At a previous company, there was a Clean Code OOP zealot. I heard him discussing with another colleague about the need to split up a function because it was too long (it was 10 lines). I said, from the sidelines, "yes, because nothing enhances readability like splitting a 10 line function into 10, 1-line functions". He didn't realize I was being sarcastic and nodded in agreement that it would be much better that way.
There seems to be a lot of overlap between the Clean Coders and the Neo Coders [0]. I wish we could get rid of both.
[0] People who strive for "The One" architecture that will allow any change no matter what. Seriously, abstraction out the wazoo!
Honestly. If you're getting data from a bar code scanner and you think, "we should handle the case where we get data from a hot air balloon!" because ... what if?, you should retire.
The problem is that `partial` in C# should never even have been considered as a "solution" to write small, maintainable classes. AFAIK partial was introduced for code-behind files, not to structure human written code.
Anyways, you are not alone with that experience - a common mistake I see, no matter what language or framework, is that people fall for the fallacy "separation into files" is the same as "separation of concerns".
Seriously? That's an abuse of partial and just a way of following the rules without actually following them. That code must have been fun to navigate...
Many years ago I worked on a project that had a hard “no hard coded values” rule, as requested by the customer. The team routinely wrote the equivalent to
const char_a = “a”;
And I couldn’t get my manager to understand why this was a problem.
> where I have to look through 10-15 files to see the full class
The Magento 2 codebase is a good example of this. It's both well written and horrible at the same time. Everything is so spread out into constituent technical components, that the code loses the "narrative" of what's going on.
I started OOP in '96 and I was never able to wrap my head around the code these "Clean Code" zealots produced.
Case in point: Bob Martin's "Video Store" example.
My best guess is that clean code, to them, was as little code on the screen as possible, not necessarily "intention revealing code either", instead everything is abstracted until it looks like it does nothing.
I have had the experience of trying to understand how a feature in a C++ project worked (both Audacity and Aegisub I think) only to find that I actually could not find where anything was implemented, because everything was just a glue that called another piece of glue.
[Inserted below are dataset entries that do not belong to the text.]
-- ==== Sys2Proof/Machine/State.lean ====
section
/-! DEFINITION. The state of one module as plain data, the reasons a step can stop, and the state after reset. Each
field's docstring names the rule of spec/ that gives it. -/

namespace Sys2Proof.Machine

/-! ## Why a step stops -/

/-- The machine stops. -/
inductive Fault
  /-- Raised by step when the clocks of all dies have stopped after a thermal trip (R444) and the turn needs a clock.
  Safe: the spec says nothing issues then. -/
  | clocksStopped
  deriving DecidableEq, Repr

/-- The model gives the instruction or the turn no meaning in this state. -/
inductive Refusal
  /-- Raised by an arm of exec whose instruction has no meaning yet. Safe. -/
  | notModelled (mnemonic : String)
  /-- Raised by a device step, or by a turn of the agenda, whose guard does not hold: the spec has no such step in
  this state. Safe: nothing is claimed of a step that cannot occur. -/
  | notEnabled (name : String)
  deriving DecidableEq, Repr

/-! ## Traps (R37, R377) -/

/-- The trap causes (R377). -/
inductive Cause
  | illegal | illegalPair | fetch | eccUncorr | align | access | xlate | handleStale | handleForeign | matrixWidth
  | layoutMismatch | stampMix | range | depth | fuseMismatch | decodeLength | collLate | watch | syscall
  deriving DecidableEq, Repr

/-- A trap to be taken: its cause and DETAIL, and for a lane word its address, TRAPMASK and REPLAY (R37, R380). done
marks a lane word that has completed (R222); pushLoop marks the trap of push_loop (R157). -/
structure Trap where
  cause : Cause
  detail : Nat
  lane : Bool
  lw : W64
  mask : W64
  replay : Bool
  done : Bool
  pushLoop : Bool
  deriving DecidableEq, Repr

/-! ## A skein (R15) -/

/-- One mask-stack entry above the base (R157). -/
structure MaskEntry where
  value : W64
  rest : W64
  loop : Bool
  deriving DecidableEq, Repr

/-- The kind of a control-queue entry (R146). -/
inductive EntryKind
  | run | loopN | loopAny
  deriving DecidableEq, Repr

/-- A control-queue entry (R146) with its progress (R380, R399). region is the serial number of the region it was
enqueued in (R393); depth0 is the stack depth at its start (R152). -/
structure QEntry where
  kind : EntryKind
  block : W64
  len : Nat
  msel : MReg
  q : List W64
  control : W64
  count : W64
  tm : MReg
  region : Nat
  started : Bool
  word : Nat
  trip : Nat
  depth0 : Nat
  deriving DecidableEq, Repr

/-- A back-queue entry (R154). -/
structure BackEntry where
  vote : Bool
  valid : Bool
  value : W64
  deriving DecidableEq, Repr

/-- An outstanding memory operation (R21): its path, the global lines of a store that its core's store-gather
buffer still holds (R219), whether a lane word waits for its data to retire (R379), and whether the scalar stream stands at it until it
returns, as at an acquire load (R133). -/
structure OutOp where
  path : Path
  lines : List Nat
  data : Bool
  holds : Bool
  deriving DecidableEq, Repr

/-- A lane word that has issued and not retired (R379): the RANGE bit it sets and the stack depth it leaves (R34), and
the path on which the data of its lanes is still to return. -/
structure Unretired where
  range : Bool
  depth : Nat
  awaits : Option Path
  deriving DecidableEq, Repr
Also sat in their IRC channel for months and the lead developer was constantly discussing how he'd refactor it to be cleaner but never seemed to add code that did something.
SOLID code is a very misleading name for a technique that seems to shred the code into confetti.
I personally don't feel all that productive spending like half my time just navigating the code rather than actually reading it, but maybe it's just me.
What is mostly surprising I find most of developers are trying to obey the "rules". Code containing even minuscule duplication must be DRYied, everyone agrees that code must be clean and professional.
Yet it is never enough, bugs are showing up and stuff that was written by others is always bad.
I start thinking that 'Uncle Bob' and 'Clean code' zealots are actually harmful, because it prevents people from taking two steps back and thinking about what they are doing. Making microservices/components/classes/functions that end up never reused and making DRY holy grail.
Personally I am YAGNI > DRY and a lot of times you are not going to need small functions or magic abstractions.
I think the problem is not the book itself, but people thinking that all the rules apply to all the code, al the time. A length restriction is interesting because it makes you think if maybe you should spit your function into more than one, as you might be doing too much in one place. Now, if splitting will make things worse, then just don't.
In C# and .NET specifically, we find ourselves having a plethora of services when they are "human-readable" and short.
A service has 3 "helper" services it calls, which may, in turn have helper services, or worse, depend on a shared repo project.
The only solution I have found is to move these helpers into their own project, and mark the helpers as internal. This achieves 2 things:
1. The "sub-services" are not confused as stand-alone and only the "main/parent" service can be called.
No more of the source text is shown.